Give, and thou shalt receive. John Howard, when he grew sad about his piety, put on his hat and went about among the poor. He came back a gainer. He diverted his mind from his own interests, and yet promoted them in a higher assurance. Religion being benevolence, as well as a love of holiness, doing good to others is a philosophic way of ripening it in ourselves. Verse 24 has its Poor Richard phrase as well as a higher one. Being “penny wise and pound foolish” is understood even in our shops. But the grand sense is evangelical. “Inserviendo allius consumor” may be true of poor impenitents, but a candle is no emblem for a Christian. He is a glorious sun who, by some strange alchemy, brightens by shining. Watereth refers to the ground, or to animals. “Giving plenty to drink” is the meaning of the word as applied to man.—Miller.

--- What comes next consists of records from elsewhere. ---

-- ==== Sys2Proof/Laws/Placed.lean ====
section
/-! SUPPORT. The functions that leave the supply, device time and the placement alone: one lemma for each. -/

namespace Sys2Proof.Machine

@[simp] theorem State.placed_mk (a1 a2 a3 a4 a5 a6 a7 a8 a9 a10 a11 a12 a13 a14 a15 a16 a17 a18 a19 a20 a21 a22 a23 a24 a25 a26 a27 a28 a29 a30 a31 a32 a33 a34 a35 a36 a37) :
    State.placed ⟨a1, a2, a3, a4, a5, a6, a7, a8, a9, a10, a11, a12, a13, a14, a15, a16, a17, a18, a19, a20, a21, a22, a23, a24, a25, a26, a27, a28, a29, a30, a31, a32, a33, a34, a35, a36, a37⟩ = (a3, a5, a6, a7, a8, a18, a19, a20, a21, a22, a23) := rfl

@[simp] theorem State.placed_fold (s : State) :
    (s.time, s.mod, s.i3c, s.regions, s.fabrics, s.dieRecs, s.lmap, s.hbmMap, s.spared, s.hbmBytes, s.spareGb) = s.placed := rfl

@[simp] theorem placed_ite (c : Prop) [Decidable c] (s t : State) : (if c then s else t).placed = if c then s.placed else t.placed := by
  split <;> rfl

theorem foldl_placed {τ : Type} {f : State → τ → State} (h : ∀ s x, (f s x).placed = s.placed) :
    ∀ (l : List τ) (s : State), (l.foldl f s).placed = s.placed
  | [], _ => rfl
  | x :: t, s => (foldl_placed h t (f s x)).trans (h s x)

@[simp] theorem State.setPort_placed (s : State) (p : Nat) (q : Port) :
    (State.setPort s p q).placed = s.placed := by
  rfl

@[simp] theorem State.trySend_placed (s : State) (t : Txn) (u : TagUse) :
    (State.trySend s t u).1.placed = s.placed := by
  simp only [State.trySend]
  (repeat' split) <;> simp

@[simp] theorem State.sendReq_placed (s : State) (t : Txn) (u : TagUse) :
    (State.sendReq s t u).placed = s.placed := by
  simp [State.sendReq]

@[simp] theorem State.complete_placed (s : State) (inPort : Nat) (req : Txn) (status : Nat) (poison : Nat) (data : List Byte) :
    (State.complete s inPort req status poison data).placed = s.placed := by
  rfl

@[simp] theorem State.setPage_placed (s : State) (n : Nat) (p : Page) :
    (State.setPage s n p).placed = s.placed := by
  rfl

@[simp] theorem State.setCore_placed (s : State) (p : Nat) (c : CoreHw) :
    (State.setCore s p c).placed = s.placed := by
  rfl

@[simp] theorem State.setChan_placed (s : State) (c : Nat) (x : Chan) :
    (State.setChan s c x).placed = s.placed := by
  rfl

@[simp] theorem State.setDie_placed (s : State) (b : Nat) (x : BaseDie) :
    (State.setDie s b x).placed = s.placed := by
  rfl

@[simp] theorem State.setRing_placed (s : State) (n : Nat) (r : Ring) :
    (State.setRing s n r).placed = s.placed := by
  rfl

@[simp] theorem State.interrupt_placed (s : State) (v : BitVec 11) :
    (State.interrupt s v).placed = s.placed := by
  simp only [State.interrupt]
  (repeat' split) <;> simp

@[simp] theorem State.evtEdge_placed (s : State) :
    (State.evtEdge s).placed = s.placed := by
  simp [State.evtEdge]

@[simp] theorem State.markPage_placed (s : State) (n cls count : Nat) :
    (State.markPage s n cls count).placed = s.placed := by
  simp [State.markPage]

@[simp] theorem State.ledger_placed (s : State) (ws : List W64) :
    (State.ledger s ws).placed = s.placed := by
  simp only [State.ledger]
  (repeat' split) <;> simp

@[simp] theorem State.setSummary_placed (s : State) (k : Nat) (e : Summary) :
    (State.setSummary s k e).placed = s.placed := by
  rfl

@[simp] theorem State.noteUnit_placed (s : State) (e : Evt) :
    (State.noteUnit s e).placed = s.placed := by
  simp [State.noteUnit]

@[simp] theorem State.raise_placed (s : State) (e : Evt) :
    (State.raise s e).placed = s.placed := by
  simp [State.raise]

@[simp] theorem State.raiseQuiet_placed (s : State) (e : Evt) :
    (State.raiseQuiet s e).placed = s.placed := by
  simp [State.raiseQuiet]

@[simp] theorem State.errInterrupt_placed (s : State) :
    (State.errInterrupt s).placed = s.placed := by
  simp [State.errInterrupt]

@[simp] theorem State.countPage_placed (s : State) (n count : Nat) :
    (State.countPage s n count).placed = s.placed := by
  rfl

@[simp] theorem State.infoEvent_placed (s : State) (job step : Nat) (cls : Option Nat) :
    (State.infoEvent s job step cls).placed = s.placed := by
  unfold State.infoEvent
  dsimp only
  (repeat' split) <;> simp

@[simp] theorem State.lockBreakIf_placed (s : State) (p : Run → Bool) :
    (State.lockBreakIf s p).placed = s.placed := by
  unfold State.lockBreakIf
  dsimp only
  rw [foldl_placed]
  · simp
  · intro s x
    simp

@[simp] theorem State.lockBreak_placed (s : State) :
    (State.lockBreak s).placed = s.placed := by
  simp [State.lockBreak]

@[simp] theorem State.lockBreakJob_placed (s : State) (job : Nat) :
    (State.lockBreakJob s job).placed = s.placed := by
  simp [State.lockBreakJob]

@[simp] theorem State.sample_placed (s : State) (page quantity : Nat) (v : Int) :
    (State.sample s page quantity v).placed = s.placed := by
  rfl

@[simp] theorem State.classEdge_placed (s : State) :
    (State.classEdge s).placed = s.placed := by
  simp [State.classEdge]

@[simp] theorem State.matchBanks_placed (s : State) (p : Nat) :
    (State.matchBanks s p).placed = s.placed := by
  simp only [State.matchBanks]
  (repeat' split) <;> simp

@[simp] theorem State.readyBanks_placed (s : State) (p : Nat) :
    (State.readyBanks s p).placed = s.placed := by
  simp only [State.readyBanks]
  (repeat' split) <;> simp

@[simp] theorem State.flashWrite_placed (s : State) (w : FlashWrite) :
    (State.flashWrite s w).1.placed = s.placed := by
  simp only [State.flashWrite]
  (repeat' split) <;> simp

@[simp] theorem State.drainFlash_placed (s : State) :
    (State.drainFlash s).placed = s.placed := by
  rfl

@[simp] theorem State.summaryNow_placed (s : State) (k : Nat) :
    (State.summaryNow s k).placed = s.placed := by
  simp [State.summaryNow]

Wherefore doth the Lord make your cup run over, but the other men’s lips might taste the liquor? The showers that fall upon the highest mountains should glide into the lowest valleys.—Secker.
Man is God’s image, but a poor man is
Christ’s stamp to boot; both images regard.
God reckons for him, counts the favour His:
Write, so much given to God; thou shalt be heard.
Let thy alms go before, and keep heaven’s gate
Open for thee, or both may come too late.
The last clause of ver. 25 is literally he that raineth shall himself become a river. The water that falls in refreshing and fertilising irrigation is not lost, but becomes a fair stream. So the bounty of the liberal man, which rains down blessings, will flow on for ever in a beautiful river.—Wordsworth.
The well-being of all is concerned in the right working of each. One necessarily affects for good or evil all the rest in proportion to the closeness of its relations and the weight of its influence. You draw another to keep him from error: that other’s weight which you have taken on keeps you steadier in your path. You water one who is ready to wither away; and although the precious stream seems to sink into the earth, it rises to heaven and hovers over you, and falls again upon yourself in refreshing dew. It comes to this, if we be not watering we are withering.—Arnot.
Poor men are not excluded from the grace and blessing of being merciful, though they attain not to the state and ability of being wealthy. Mercy is not placed with money in the purse, but dwelleth with loving-kindness in the heart. He that can mourn with such as do mourn, he that can pray for them that be in distress, has a “soul of blessing.”—Dod.
St. Gregory applieth the words particularly unto ministers and saith, He that by preaching doth outwardly bless, receiveth the fatness of inward increase. And to this sense the Chaldee reads it, saying, “He that teacheth shall himself also learn.” And then the former part of the verse may be taken thus, the soul that bestoweth abroad the blessings of a wise instruction shall profit much in his wisdom, according to a common saying among the Jews, “I have profited more by my scholars than by all things else.”—Jermin.
Bounty is the most compendious way to plenty; neither is getting, but giving, the best thrift. The five loaves in the Gospel, by a strange kind of arithmetic, were multiplied by a division and augmented by subtraction. So will it be in this case. St. Augustine, descanting upon Psa. lxxvi. 5, says, “Why is this?” “They found nothing in their own hands, because they feared to lay up anything in Christ’s hands.” “The poor man’s hand is Christ’s treasury,” saith another Father.—Trapp.